I used to sit next to 'Mousey' (Richard Farah) - about 3 months before his mango tree accident which cost him his leg. Brave soul and another Mount Hero!
Fr Benedict was teaching us about gunpowder that day. To demonstrate, he made gunpowder in the class, a mix of Carbon, Potassium Nitrate and Sulfur. Mousey and I quickly wrote down the proportions (which we later bought on a dentist trip to PoS, and tried out in the bush near the reservoir. But we nearly killed Louis Lacour and my brother Geoff!!).
Our intrepid science teacher then produced a small cannon he had made from some lead piping, one end hammered flat, the other end a lethal open gun barrel anchored firmly onto a chunky mahogany 2 by 4.
He positioned the weapon at the hall window aiming it at a mango tree a mile away on the hill across the valley. His intention was to see if he could hit a mango from this distance. 
In went the gunpowder followed by a ramrod stick from Brother Joseph's woodwork shop to pack it tight. He then inserted a marble he had confiscated from one the Venezuelans in an earlier class.  (These guys sometimes used to roll a few marbles onto the floor before the monks came in to teach, hoping they'd 'buss their ass' on the floor! But so far no hits. Fr B knew the game and caught one red-handed the week before! Anyway he had his cannon ball for the demo and told us that is what he'd do with all the marbles he found on the floor!
Next step, he pulled out a length of Jetex fuse wire. We all held our breath realising this experiment was getting reeeel serious!!!   You could hear a pin drop. No other monk/ teacher had ever exhibited such macho bravado in a class that any of us had attended in the prison on the hill.
He ran the wire along the window sill and inserted the end into a hole in the pipe cannon near the flattened end. He drew a sketch on the blackboard to show us what was going to happen and asked us to write down the chemical equation; C+S+PNi = BANG!!
He then stepped back and pulled out a cigarette lighter (he'd borrowed from Fr Paul, the walking Chimney!). We all began to talk loudly and nervously and duck under the desks. It was pandemonium!! I vividly remember that Mousey and I could not stop laughing - wide-eyed and in disbelief to relieve our anxiety.

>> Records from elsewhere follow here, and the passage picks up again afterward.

-- ==== Sys2Proof/Safety.lean ====
section
/-! DEFINITION. What counts as a safe run: no read of an undefined W and no reserved command word (R13, R93, R94), the
host's boot rule that guarantees it (R108), and the invariant of every step. -/

namespace Sys2Proof.Machine

/-- The real value of a finite datum that is not negative (R9), as a rational number: its units over 2^149. -/
def f32rat (b : Word) : Rat := (magUnits b : Rat) / (unitsOfOne : Rat)

/-- No mark is set: the run neither faulted nor was refused (R13, R93, R94). -/
abbrev Clean (s : State) : Prop := s.faulted = false ∧ s.refused = false

/-- The host's boot rule (R108) on its events, with W defined or not at the start: every command word names a
command, and a command that reads W comes only after a `CREATE` or `FROMRAW` since the last reset. -/
def followsBootRule : Bool → List HostEvent → Bool
  | _, [] => true
  | _, .reset :: es => followsBootRule false es
  | d, .command t :: es =>
    match decode t with
    | .ok i => (d || !readsW i) && followsBootRule (d || definesW i) es
    | .error _ => false

/-- No response comes from an undefined W without the mark: while W is undefined and the run is not marked
`faulted`, there is no response (R45, R94). -/
abbrev ResponseInv (s : State) : Prop := s.wDefined = true ∨ s.faulted = true ∨ s.rsp = none

end Sys2Proof.Machine
end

"OK, boys, get down, here comes the countdown! Ten - nine - eight - seven .... we all chorused the countdown getting louder and louder. By this time everybody was ducking down below their desks --------------
" - two - one - ZERO!!!" -------------------
Dead Silence!
Nothing happened!
Actually it did!! 
We looked up from under the desks and saw he'd just lit the Jetex fuse. I remember some of the guys sitting near the corridor were so scared they ran into the corridor. Others ducked down into the walkway between the desks and crawled to the back of the study hall. Mousey and I were in the second row from the front and we decided to stay put. We kept looking at the fuse hissing its way quickly towards the cannon and saw that our Voosh had moved behind the big desk at the front (where they used to sit to supervise us in study time).
When the fuse sparks were climbing up to the cannon we ducked down for certain this time and did not have to wait too long:
!!!!--------- BBBAAAANNNNGGGGGGGGG!!!----------------!!!!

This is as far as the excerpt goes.